-- ==== Sys2Proof/Laws/Ops.lean ====
section
/-! SUPPORT. What each shared operation does, said once: the acceptance, checking and completion of requests, emergencies,
and repeated operations. -/

namespace Sys2Proof.Machine

/-! ## Repetition -/

/-- What holds at first and is kept by each repetition holds at the end. -/
theorem forN_keeps (P : State → Prop) (n : Nat) (f : State → Nat → State) (s : State) (h : P s)
    (hf : ∀ s i, i < n → P s → P (f s i)) : P (forN n f s) := by
  have key : ∀ (l : List Nat) (s : State), (∀ i ∈ l, i < n) → P s → P (l.foldl f s) := by
    intro l
    induction l with
    | nil => intro s _ h; exact h
    | cons i l ih =>
      intro s hl h
      exact ih _ (fun j hj => hl j (by simp [hj])) (hf s i (hl i (by simp)) h)
  exact key _ s (by simp) h

/-- The same for a list. -/
theorem foldl_keeps {α : Type} (P : State → Prop) (f : State → α → State) (l : List α) (s : State) (h : P s)
    (hf : ∀ s x, x ∈ l → P s → P (f s x)) : P (l.foldl f s) := by
  induction l generalizing s with
  | nil => exact h
  | cons x l ih => exact ih _ (hf s x (by simp) h) (fun s y hy => hf s y (by simp [hy]))

/-- A step that depends on its own number only sets unit `n` as it finds it: the other steps leave that unit alone. -/
theorem forN_succ (n : Nat) (f : State → Nat → State) (s : State) : forN (n + 1) f s = f (forN n f s) n := by
  simp [forN, List.range_succ]

@[simp] theorem forN_zero (f : State → Nat → State) (s : State) : forN 0 f s = s := rfl

/-! ## Output queues -/

@[simp] theorem pushRec_blobs (s : State) (p : Path) (r : OutRec) : (pushRec s p r).blobs = s.blobs := by
  unfold pushRec; dsimp only; split <;> split <;> rfl
@[simp] theorem pushRec_fe (s : State) (p : Path) (r : OutRec) : (pushRec s p r).fe = s.fe := by
  unfold pushRec; dsimp only; split <;> split <;> rfl
@[simp] theorem pushRec_eng (s : State) (p : Path) (r : OutRec) : (pushRec s p r).eng = s.eng := by
  unfold pushRec; dsimp only; split <;> split <;> rfl
@[simp] theorem pushRec_si (s : State) (p : Path) (r : OutRec) : (pushRec s p r).si = s.si := by
  unfold pushRec; dsimp only; split <;> split <;> rfl
@[simp] theorem pushRec_grp (s : State) (p : Path) (r : OutRec) : (pushRec s p r).grp = s.grp := by
  unfold pushRec; dsimp only; split <;> split <;> rfl
@[simp] theorem pushRec_flash (s : State) (p : Path) (r : OutRec) : (pushRec s p r).flash = s.flash := by
  unfold pushRec; dsimp only; split <;> split <;> rfl
@[simp] theorem pushRec_mem (s : State) (p : Path) (r : OutRec) : (pushRec s p r).mem = s.mem := by
  unfold pushRec; dsimp only; split <;> split <;> rfl
@[simp] theorem pushRec_reel (s : State) (p : Path) (r : OutRec) : (pushRec s p r).reel = s.reel := by
  unfold pushRec; dsimp only; split <;> split <;> rfl
@[simp] theorem pushRec_cip (s : State) (p : Path) (r : OutRec) : (pushRec s p r).cip = s.cip := by
  unfold pushRec; dsimp only; split <;> split <;> rfl
@[simp] theorem pushRec_fab (s : State) (p : Path) (r : OutRec) : (pushRec s p r).fab = s.fab := by
  unfold pushRec; dsimp only; split <;> split <;> rfl
@[simp] theorem pushRec_fw (s : State) (p : Path) (r : OutRec) : (pushRec s p r).fw = s.fw := by
  unfold pushRec; dsimp only; split <;> split <;> rfl
@[simp] theorem pushRec_isl (s : State) (p : Path) (r : OutRec) : (pushRec s p r).isl = s.isl := by
  unfold pushRec; dsimp only; split <;> split <;> rfl
@[simp] theorem pushRec_life (s : State) (p : Path) (r : OutRec) : (pushRec s p r).life = s.life := by
  unfold pushRec; dsimp only; split <;> split <;> rfl
@[simp] theorem pushRec_test (s : State) (p : Path) (r : OutRec) : (pushRec s p r).test = s.test := by
  unfold pushRec; dsimp only; split <;> split <;> rfl
@[simp] theorem pushRec_power (s : State) (p : Path) (r : OutRec) : (pushRec s p r).power = s.power := by
  unfold pushRec; dsimp only; split <;> split <;> rfl
@[simp] theorem pushRec_clock (s : State) (p : Path) (r : OutRec) : (pushRec s p r).clock = s.clock := by
  unfold pushRec; dsimp only; split <;> split <;> rfl
@[simp] theorem pushRec_link (s : State) (p : Path) (r : OutRec) : (pushRec s p r).link = s.link := by
  unfold pushRec; dsimp only; split <;> split <;> rfl
@[simp] theorem pushRec_therm (s : State) (p : Path) (r : OutRec) : (pushRec s p r).therm = s.therm := by
  unfold pushRec; dsimp only; split <;> split <;> rfl
@[simp] theorem pushRec_mode (s : State) (p : Path) (r : OutRec) : (pushRec s p r).mode = s.mode := by
  unfold pushRec; dsimp only; split <;> split <;> rfl
@[simp] theorem pushRec_bad (s : State) (p : Path) (r : OutRec) : (pushRec s p r).bad = s.bad := by
  unfold pushRec; dsimp only; split <;> split <;> rfl
@[simp] theorem pushRec_events (s : State) (p : Path) (r : OutRec) : (pushRec s p r).events = s.events := by
  unfold pushRec; dsimp only; split <;> split <;> rfl
@[simp] theorem pushRec_memUse (s : State) (p : Path) (r : OutRec) : (pushRec s p r).memUse = s.memUse := by
  unfold pushRec; dsimp only; split <;> split <;> rfl
@[simp] theorem pushRec_released (s : State) (p : Path) (r : OutRec) : (pushRec s p r).released = s.released := by
  unfold pushRec; dsimp only; split <;> split <;> rfl
@[simp] theorem pushRec_freeCtr (s : State) (p : Path) (r : OutRec) : (pushRec s p r).freeCtr = s.freeCtr := by
  unfold pushRec; dsimp only; split <;> split <;> rfl
@[simp] theorem pushRec_pending (s : State) (p : Path) (r : OutRec) : (pushRec s p r).pending = s.pending := by
  unfold pushRec; dsimp only; split <;> split <;> rfl
@[simp] theorem pushRec_host_attCounter (s : State) (p : Path) (r : OutRec) : (pushRec s p r).host.attCounter = s.host.attCounter := by
  unfold pushRec; dsimp only; split <;> split <;> rfl
@[simp] theorem pushRec_host_fn (s : State) (p : Path) (r : OutRec) : (pushRec s p r).host.fn = s.host.fn := by
  unfold pushRec; dsimp only; split <;> split <;> rfl
@[simp] theorem pushRec_host_can0 (s : State) (p : Path) (r : OutRec) : (pushRec s p r).host.can0 = s.host.can0 := by
  unfold pushRec; dsimp only; split <;> split <;> rfl
@[simp] theorem pushRec_host_can1 (s : State) (p : Path) (r : OutRec) : (pushRec s p r).host.can1 = s.host.can1 := by
  unfold pushRec; dsimp only; split <;> split <;> rfl
@[simp] theorem pushRec_host_store (s : State) (p : Path) (r : OutRec) : (pushRec s p r).host.store = s.host.store := by
  unfold pushRec; dsimp only; split <;> split <;> rfl
@[simp] theorem pushRec_served (s : State) (p : Path) (r : OutRec) : (pushRec s p r).host.hpi.served = s.host.hpi.served := by
  unfold pushRec; dsimp only; split <;> split <;> rfl
@[simp] theorem pushRec_waits (s : State) (p : Path) (r : OutRec) : (pushRec s p r).host.waits = s.host.waits := by
  unfold pushRec; dsimp only; split <;> split <;> rfl
/-- A completion record changes no entry. -/
@[simp] theorem pushRec_cpl_regs (s : State) (p : Path) (a b c d e f : Nat) (g : List Byte) :
    (pushRec s p (.cpl a b c d e f g)).regs = s.regs := by
  unfold pushRec; simp only [isEmcy, Bool.false_and, Bool.false_eq_true, if_false]; split <;> simp
/-- A record touches no entry but EMCY_OVERFLOW. -/
theorem pushRec_reg (s : State) (p : Path) (r : OutRec) (k : Nat) (h : k ≠ K.tagEmcyOverflow) :
    (pushRec s p r).reg k = s.reg k := by
  unfold pushRec; dsimp only
  split <;> split <;> simp [State.bump, State.setReg_reg_ne _ _ _ _ h]
theorem pushRec_path_ne (s : State) (p q : Path) (r : OutRec) (h : q ≠ p) : (pushRec s p r).path q = s.path q := by
  unfold pushRec; dsimp only
  split <;> split <;> simp [State.modPath_path_ne _ _ _ _ h]
/-- A record enters its path's queue at the end; an emergency record may push out the oldest one of its kind. -/
theorem pushRec_outq (s : State) (p : Path) (r : OutRec) : ∃ q, ((pushRec s p r).path p).outq = q ++ [r] ∧
    (q = (s.path p).outq ∨ q = dropFirstEmcy (s.path p).outq) := by
  unfold pushRec; dsimp only
  split <;> split <;> simp
/-- Nothing of a path but its queue changes. -/
@[simp] theorem pushRec_flights (s : State) (p q : Path) (r : OutRec) : ((pushRec s p r).path q).flights = (s.path q).flights := by
  by_cases h : q = p
  · subst h; unfold pushRec; dsimp only; split <;> split <;> simp
  · rw [pushRec_path_ne s p q r h]
@[simp] theorem pushRec_resp (s : State) (p q : Path) (r : OutRec) : ((pushRec s p r).path q).resp = (s.path q).resp := by
  by_cases h : q = p
  · subst h; unfold pushRec; dsimp only; split <;> split <;> simp
  · rw [pushRec_path_ne s p q r h]
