/-- States and operands that meet the hypotheses of StorageRequestsBecomeCommands, clause by clause. -/
theorem witness_StorageRequestsBecomeCommands :
    (∃ (s : State) (r : Req) (q : Fin 8) (off : BitVec 32) (data : List Byte), BytesPass s r (K.qData q) data
      { state := queueCode s q } ∧ data.length % 4096 = 0 ∧ off.toNat % 4096 = 0 ∧ dataLba s r q off.toNat + data.length / 4096
      ≤ s.regN K.stoProtectedSectors) ∧
    (∃ (s : State) (r : Req) (q : Fin 8) (off : BitVec 32) (data : List Byte), BytesPass s r (K.qData q) data
      { state := queueCode s q } ∧ data.length % 4096 = 0 ∧ off.toNat % 4096 = 0 ∧ dataLba s r q off.toNat + data.length / 4096
      ≤ s.regN K.stoProtectedSectors ∧ data = []) ∧
    (∃ (s : State) (r : Req) (q : Fin 8) (off : BitVec 32) (len : Nat), Takes s r) ∧
    (∃ (s : State) (r : Req) (q : Fin 8) (off : BitVec 32) (len : Nat), Takes s r ∧ s.mode ≠ .run) ∧
    (∃ (s : State) (r : Req) (q : Fin 8) (off : BitVec 32) (len : Nat), Takes s r ∧ s.mode = .run ∧ queueCode s q = none ∧ (len
      % 4096 ≠ 0 ∨ off.toNat % 4096 ≠ 0 ∨ s.regN K.stoProtectedSectors < dataLba s r q off.toNat + (if len = 0 then 1 else len
      / 4096))) ∧
    (∃ (s : State) (r : Req) (q : Fin 8) (off : BitVec 32) (len : Nat), Takes s r ∧ s.mode = .run ∧ queueCode s q = none ∧ len
      % 4096 = 0 ∧ off.toNat % 4096 = 0 ∧ dataLba s r q off.toNat + (if len = 0 then 1 else len / 4096) ≤ s.regN
      K.stoProtectedSectors) ∧
    (∃ (s : State) (r : Req) (q : Fin 8) (data : List Byte), BytesPass s r (K.qTransfer q) data { state := queueCode s q } ∧
      data.length = 24 ∧ (leAt data 0 1 = 1 ∨ leAt data 0 1 = 2) ∧ leAt data 2 2 = 0 ∧ 0 < leAt data 4 4 ∧ leAt data 4 4 ≤
      65536 ∧ leAt data 16 8 % 4096 = 0 ∧ leAt data 8 8 + leAt data 4 4 ≤ s.regN K.stoProtectedSectors) ∧
    (∃ (s : State) (r : Req) (q : Fin 8) (data : List Byte), BytesPass s r (K.qTransfer q) data { state := queueCode s q } ∧
      data.length = 24 ∧ (leAt data 0 1 = 1 ∨ leAt data 0 1 = 2) ∧ leAt data 2 2 = 0 ∧ 0 < leAt data 4 4 ∧ leAt data 4 4 ≤
      65536 ∧ leAt data 16 8 % 4096 = 0 ∧ leAt data 8 8 + leAt data 4 4 ≤ s.regN K.stoProtectedSectors ∧ blocked s (leAt data
      16 8) (4096 * leAt data 4 4) = true) ∧
    (∃ (s : State) (r : Req) (q : Fin 8), Passes s r (K.qFlush q) 1 { state := queueCode s q }) ∧
    (∃ (s : State) (d : Fin 2) (q : Fin 9) (n : Nat) (c : StCmd) (r : Req), q.val < 7 ∧ (s.cip.cmds.find? fun c => c.q == q.val
      && c.atDrive && (c.code != 0 || decide (c.count ≤ c.done) || c.op == .flush)) = some c ∧ c.op = .read ∧ c.req = some r ∧
      r.org = .sdo ∧ s.mem.rangeQ = [] ∧ s.reg (K.queueEnable q) = 1) ∧
    (∃ (s : State) (d : Fin 2) (q : Fin 9) (n : Nat) (c : StCmd) (r : Req), q.val < 7 ∧ (s.cip.cmds.find? fun c => c.q == q.val
      && c.atDrive && (c.code != 0 || decide (c.count ≤ c.done) || c.op == .flush)) = some c ∧ c.op = .read ∧ c.req = some r ∧
      r.org = .sdo ∧ s.mem.rangeQ = [] ∧ s.reg (K.queueEnable q) = 1 ∧ c.code ≠ 0) ∧
    (∃ (s : State) (d : Fin 2) (q : Fin 9) (n : Nat) (c : StCmd) (r : Req), q.val < 7 ∧ (s.cip.cmds.find? fun c => c.q == q.val
      && c.atDrive && (c.code != 0 || decide (c.count ≤ c.done) || c.op == .flush)) = some c ∧ c.op = .read ∧ c.req = some r ∧
      r.org = .sdo ∧ s.mem.rangeQ = [] ∧ s.reg (K.queueEnable q) = 1 ∧ c.code = 0 ∧ payloadOk c c.data = false) ∧
    (∃ (s : State) (d : Fin 2) (q : Fin 9) (st : BitVec 16) (n : Nat) (c : StCmd), q.val < 7 ∧ st ≠ 0 ∧ (s.cip.cmds.find? fun c
      => c.q == q.val && c.atDrive && (c.code != 0 || decide (c.count ≤ c.done) || c.op == .flush)) = some c) ∧
    (∃ (s : State) (d : Fin 2) (q : Fin 9) (st : BitVec 16) (n : Nat) (c : StCmd), q.val < 7 ∧ st ≠ 0 ∧ (s.cip.cmds.find? fun c
      => c.q == q.val && c.atDrive && (c.code != 0 || decide (c.count ≤ c.done) || c.op == .flush)) = some c ∧ c.again = true) ∧
    (∃ (s : State) (d : Fin 2) (q : Fin 9) (st : BitVec 16) (n : Nat), q.val < 7 ∧ (s.cip.cmds.find? fun c => c.q == q.val &&
      c.atDrive && (c.code != 0 || decide (c.count ≤ c.done) || c.op == .flush)) = none) ∧
    (∃ (s : State) (d : Fin 2) (q : Fin 8) (c : StCmd), s.cip.cmds.find? (isAt q) = some c) ∧
    (∃ (s : State) (d : Fin 2) (q : Fin 8), s.cip.cmds.find? (isAt q) = none) :=
  ⟨⟨sto [], rq, 0, 0, zeros 4096, bytesNow (by decide +kernel), by decide +kernel, by decide +kernel, by decide +kernel⟩,
   ⟨sto [], rq, 0, 0, [], bytesNow (by decide +kernel), by decide +kernel, by decide +kernel, by decide +kernel,
     by decide +kernel⟩,
   ⟨up, rq, 0, 0, 0, takesNow (by decide)⟩,
   ⟨{ sto [] with mode := .limp }, rq, 0, 0, 0, takesNow (by decide), by decide⟩,
   ⟨sto [], rq, 0, 0, 4095, takesNow (by decide), by decide, by decide, by decide⟩,
   ⟨sto [], rq, 0, 0, 4096, takesNow (by decide), by decide, by decide, by decide, by decide, by decide⟩,
   ⟨sto [], rq, 0, [1, 0, 0, 0, 1, 0, 0, 0] ++ zeros 16, bytesNow (by decide +kernel), by decide +kernel, by decide +kernel,
     by decide +kernel, by decide +kernel, by decide +kernel, by decide +kernel, by decide +kernel⟩,
   ⟨(sto []).setReg K.dramUserBytes 4095, rq, 0, [1, 0, 0, 0, 1, 0, 0, 0] ++ zeros 16, bytesNow (by decide +kernel),
     by decide +kernel, by decide +kernel, by decide +kernel, by decide +kernel, by decide +kernel, by decide +kernel,
     by decide +kernel, by decide +kernel⟩,
   ⟨sto [], rq, 0, passesNow (by decide)⟩,
   ⟨sto [{ stc with req := some rq, done := 1, atDrive := true }], 0, 0, 0,
     { stc with req := some rq, done := 1, atDrive := true }, rq, by decide⟩,
   ⟨sto [{ stc with req := some rq, done := 1, atDrive := true, code := 0x06060000 }], 0, 0, 0,
     { stc with req := some rq, done := 1, atDrive := true, code := 0x06060000 }, rq, by decide⟩,
   ⟨sto [{ stc with req := some rq, done := 1, atDrive := true, crc := some 1 }], 0, 0, 0,
     { stc with req := some rq, done := 1, atDrive := true, crc := some 1 }, rq, by decide⟩,
   ⟨sto [{ stc with req := some rq, done := 1, atDrive := true }], 0, 0, 1, 0,
     { stc with req := some rq, done := 1, atDrive := true }, by decide⟩,
   ⟨sto [{ stc with req := some rq, done := 1, atDrive := true, again := true }], 0, 0, 1, 0,
     { stc with req := some rq, done := 1, atDrive := true, again := true }, by decide⟩,
   ⟨up, 0, 0, 0, 0, by decide⟩,
   ⟨sto [{ stc with req := some rq, done := 1, atDrive := true }], 0, 0,
     { stc with req := some rq, done := 1, atDrive := true }, by decide⟩,
   ⟨up, 0, 0, by decide⟩⟩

= = = = =

**WHAT IS REQUIRED:** Up to and including the line with "r).fe = s.fe := by", transcribe the entries above exactly, starting from their first line.

**YOUR RESPONSE:**
-- ==== Sys2Proof/Laws/Ops.lean ====
section
/-! SUPPORT. What each shared operation does, said once: the acceptance, checking and completion of requests, emergencies,
and repeated operations. -/

namespace Sys2Proof.Machine

/-! ## Repetition -/

/-- What holds at first and is kept by each repetition holds at the end. -/
theorem forN_keeps (P : State → Prop) (n : Nat) (f : State → Nat → State) (s : State) (h : P s)
    (hf : ∀ s i, i < n → P s → P (f s i)) : P (forN n f s) := by
  have key : ∀ (l : List Nat) (s : State), (∀ i ∈ l, i < n) → P s → P (l.foldl f s) := by
    intro l
    induction l with
    | nil => intro s _ h; exact h
    | cons i l ih =>
      intro s hl h
      exact ih _ (fun j hj => hl j (by simp [hj])) (hf s i (hl i (by simp)) h)
  exact key _ s (by simp) h

/-- The same for a list. -/
theorem foldl_keeps {α : Type} (P : State → Prop) (f : State → α → State) (l : List α) (s : State) (h : P s)
    (hf : ∀ s x, x ∈ l → P s → P (f s x)) : P (l.foldl f s) := by
  induction l generalizing s with
  | nil => exact h
  | cons x l ih => exact ih _ (hf s x (by simp) h) (fun s y hy => hf s y (by simp [hy]))

/-- A step that depends on its own number only sets unit `n` as it finds it: the other steps leave that unit alone. -/
theorem forN_succ (n : Nat) (f : State → Nat → State) (s : State) : forN (n + 1) f s = f (forN n f s) n := by
  simp [forN, List.range_succ]

@[simp] theorem forN_zero (f : State → Nat → State) (s : State) : forN 0 f s = s := rfl

/-! ## Output queues -/

@[simp] theorem pushRec_blobs (s : State) (p : Path) (r : OutRec) : (pushRec s p r).blobs = s.blobs := by
  unfold pushRec; dsimp only; split <;> split <;> rfl
@[simp] theorem pushRec_fe (s : State) (p : Path) (r : OutRec) : (pushRec s p r).fe = s.fe := by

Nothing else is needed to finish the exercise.